> PROMPT: Find the word "toNat" below. Copy each line that has it.

(DATA SHOWN begins)

-- ==== Sys2Proof/Machine/Convert.lean ====
section
/-! DEFINITION. The conversion-pair table of cvt (R32, R33, R175) and the S20 scales of R22 and R23. -/

namespace Sys2Proof.Machine

/-- What an element of a conversion is read as or written to. -/
inductive CvtTy where
  | flt (f : Fmt)
  | sint (w : Nat)
  | uint8
  | t2
deriving DecidableEq, Repr

/-- Width in bits of one element. -/
def CvtTy.width : CvtTy → Nat
  | .flt f => f.width
  | .sint w => w
  | .uint8 => 8
  | .t2 => 2

/-- One row of R32: source and target types, number of elements, the bit at which the source elements start, and the
bit at which an "into" entry places its part (`none`: the whole lane is written). -/
structure CvtRow where
  src : CvtTy
  dst : CvtTy
  count : Nat
  srcAt : Nat
  into : Option Nat
deriving DecidableEq, Repr

/-- The conversion-pair table of R32; index 63 has no row. -/
def cvtRow (n : Nat) : CvtRow :=
  let half := 16 * (n % 2)
  let byte := 8 * (n % 4)
  if n < 2 then ⟨.flt .fp32, .flt .fp16, 1, 0, some half⟩
  else if n < 4 then ⟨.flt .fp32, .flt .bf16, 1, 0, some half⟩
  else if n < 8 then ⟨.flt .fp32, .flt .e4m3, 1, 0, some byte⟩
  else if n < 12 then ⟨.flt .fp32, .flt .e5m2, 1, 0, some byte⟩
  else if n < 14 then ⟨.flt .fp16, .flt .fp32, 1, half, none⟩
  else if n < 16 then ⟨.flt .bf16, .flt .fp32, 1, half, none⟩
  else if n < 20 then ⟨.flt .e4m3, .flt .fp32, 1, byte, none⟩
  else if n < 24 then ⟨.flt .e5m2, .flt .fp32, 1, byte, none⟩
  else if n == 24 then ⟨.flt .fp16, .flt .bf16, 2, 0, none⟩
  else if n == 25 then ⟨.flt .bf16, .flt .fp16, 2, 0, none⟩
  else if n < 28 then ⟨.flt .fp16, .flt .e4m3, 2, 0, some half⟩
  else if n < 30 then ⟨.flt .fp16, .flt .e5m2, 2, 0, some half⟩
  else if n < 32 then ⟨.flt .e4m3, .flt .fp16, 2, half, none⟩
  else if n < 34 then ⟨.flt .e5m2, .flt .fp16, 2, half, none⟩
  else if n == 34 then ⟨.flt .fp32, .flt .fp64, 1, 0, none⟩
  else if n == 35 then ⟨.flt .fp64, .flt .fp32, 1, 0, none⟩
  else if n == 36 then ⟨.flt .fp32, .sint 32, 1, 0, none⟩
  else if n == 37 then ⟨.sint 32, .flt .fp32, 1, 0, none⟩
  else if n == 38 then ⟨.flt .fp32, .sint 16, 1, 0, none⟩
  else if n == 39 then ⟨.flt .fp32, .sint 8, 1, 0, none⟩
  else if n == 40 then ⟨.flt .fp32, .uint8, 1, 0, none⟩
  else if n == 41 then ⟨.sint 16, .flt .fp32, 1, 0, none⟩
  else if n == 42 then ⟨.sint 8, .flt .fp32, 1, 0, none⟩
  else if n == 43 then ⟨.uint8, .flt .fp32, 1, 0, none⟩
  else if n == 44 then ⟨.flt .fp64, .sint 64, 1, 0, none⟩
  else if n == 45 then ⟨.sint 64, .flt .fp64, 1, 0, none⟩
  else if n == 46 then ⟨.flt .fp64, .sint 32, 1, 0, none⟩
  else if n == 47 then ⟨.sint 32, .flt .fp64, 1, 0, none⟩
  else if n == 48 then ⟨.flt .fp16, .sint 16, 2, 0, none⟩
  else if n == 49 then ⟨.sint 16, .flt .fp16, 2, 0, none⟩
  else if n == 50 then ⟨.flt .bf16, .sint 16, 2, 0, none⟩
  else if n == 51 then ⟨.sint 16, .flt .bf16, 2, 0, none⟩
  else if n == 52 then ⟨.sint 32, .sint 16, 1, 0, none⟩
  else if n == 53 then ⟨.sint 32, .sint 8, 1, 0, none⟩
  else if n == 54 then ⟨.sint 32, .uint8, 1, 0, none⟩
  else if n == 55 then ⟨.sint 16, .sint 8, 2, 0, some 0⟩
  else if n == 56 then ⟨.sint 16, .sint 8, 2, 0, some 16⟩
  else if n == 57 then ⟨.sint 4, .sint 8, 4, 0, none⟩
  else if n == 58 then ⟨.sint 4, .sint 8, 4, 16, none⟩
  else if n == 59 then ⟨.sint 8, .sint 4, 4, 0, some 0⟩
  else if n == 60 then ⟨.sint 8, .sint 4, 4, 0, some 16⟩
  else if n == 61 then ⟨.t2, .sint 8, 4, 0, none⟩
  else ⟨.sint 8, .t2, 4, 0, none⟩

/-- Whether the source of an entry is a register pair (R32). -/
def cvtSrcPair (n : Nat) : Bool := (cvtRow n).src.width == 64

/-- Whether the destination of an entry is a register pair (R32). -/
def cvtDstPair (n : Nat) : Bool := (cvtRow n).dst.width == 64

/-- Whether the entry reads its destination, being an "into" entry (R159). -/
def cvtInto (n : Nat) : Bool := (cvtRow n).into.isSome

/-- Value of a T2 code (R21). -/
def t2Val (c : Nat) : Int := if c % 4 == 1 then 1 else if c % 4 == 3 then -1 else 0

/-- TINV of a T2 code (R21). -/
def t2Flag (c : Nat) : Fl := flIf (c % 4 == 2) flTINV

/-- Value range of an integer format (R20). -/
def sintMin (w : Nat) : Int := -(2 : Int) ^ (w - 1)
def sintMax (w : Nat) : Int := (2 : Int) ^ (w - 1) - 1

/-- One element converted: pattern (in two's complement where signed) and flags (R29, R30, R175). -/
def cvtElem (src dst : CvtTy) (rm : Rm) (w : Nat) : Int × Fl :=
  let v : FVal := match src with
    | .flt f => unpackF f w
    | .sint k => intVal (signedN k w)
    | .uint8 => intVal (w % 256 : Nat)
    | .t2 => intVal (t2Val w)
  let fl := match src with
    | .t2 => t2Flag w
    | _ => 0
  match dst with
  | .flt f => let (r, g) := roundConv f rm v; ((r : Int), fl ||| g)
  | .sint k => let (r, g) := floatToInt rm (sintMin k) (sintMax k) v; (r, fl ||| g)
  | .uint8 => let (r, g) := floatToInt rm 0 255 v; (r, fl ||| g)
  | .t2 =>
    let x := signedN 8 w
    (if x < 0 then 3 else if x == 0 then 0 else 1, fl ||| flIf (x < -1 || 1 < x) (flNV ||| flNX))

/-- The elements of an entry placed at rising positions. -/
def cvtElems (r : CvtRow) (rm : Rm) (a : Nat) : List Nat → Int × Fl
  | [] => (0, 0)
  | i :: is =>
    let (v, fl) := cvtElem r.src r.dst rm (bitsN a (r.srcAt + i * r.src.width) r.src.width)
    let (rest, fl2) := cvtElems r rm a is
    let part : Int := if r.count == 1 then v else ((wrapN r.dst.width v : Nat) : Int)
    (part * (2 : Int) ^ (i * r.dst.width) + rest, fl ||| fl2)

/-- cvt on one lane (R175): `a` is the source (64 bits for a pair), `old` the old destination; the result has 64 bits,
of which a single destination takes the low 32. -/
def cvtLane (n : Nat) (rm : Rm) (a : Nat) (old : Word) : Nat × Fl :=
  let r := cvtRow n
  let (v, fl) := cvtElems r rm a (upTo r.count)
  match r.into with
  | none => (wrapN 64 v, fl)
  | some p => (setBitsN old.toNat p (r.count * r.dst.width) (wrapN (r.count * r.dst.width) v), fl)

/-- What an S20 scale is (R22). -/
inductive S20 where
  | zero
  | poison
  | val (m : Nat) (e : Int)
deriving DecidableEq, Repr

/-- The S20 scale in the low 20 bits of a word (R22). -/
def s20Of (w : Nat) : S20 :=
  let e := bitsN w 12 8
  if e == 0 then .zero else if e == 255 then .poison else .val (4096 + bitsN w 0 12) ((e : Int) - 139)

/-- A value times S20 scales, in the order-free way of R23; `none` is the poison case. -/
def scaleV (x : FVal) (scales : List S20) : Option (FVal × Fl) :=
  if scales.any (· == .poison) then none
  else if scales.any (· == .zero) then
    match x with
    | .nan s => some (.nan false, flIf s flNV)
    | .inf _ => some (.nan false, flNV)
    | .num neg _ _ => some (.num neg 0 0, 0)
  else
    some (scales.foldl (fun (acc : FVal × Fl) s =>
      match s, acc.1 with
      | .val m e, .num neg k f => (.num neg (k * m) (f + e), acc.2)
      | _, v => (v, acc.2)) (x, 0))

/-- Smallest S20 code whose value is not below a positive `m * 2^e` (R38); `none` above the largest. -/
def s20Up (m : Nat) (e : Int) : Option Nat :=
  let top := e + (Nat.log2 m : Int)
  if top < -126 then some 0x01000
  else
    let (n, _) := roundAt .rup false m e (top - 12)
    let code := (top + 127).toNat * 4096 + (n - 4096)
    if 0xFEFFF < code then none else some code

end Sys2Proof.Machine
end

(DATA SHOWN ends)

> RESPONSE BOX:
  | some p => (setBitsN old.toNat p (r.count * r.dst.width) (wrapN (r.count * r.dst.width) v), fl)
    let code := (top + 127).toNat * 4096 + (n - 4096)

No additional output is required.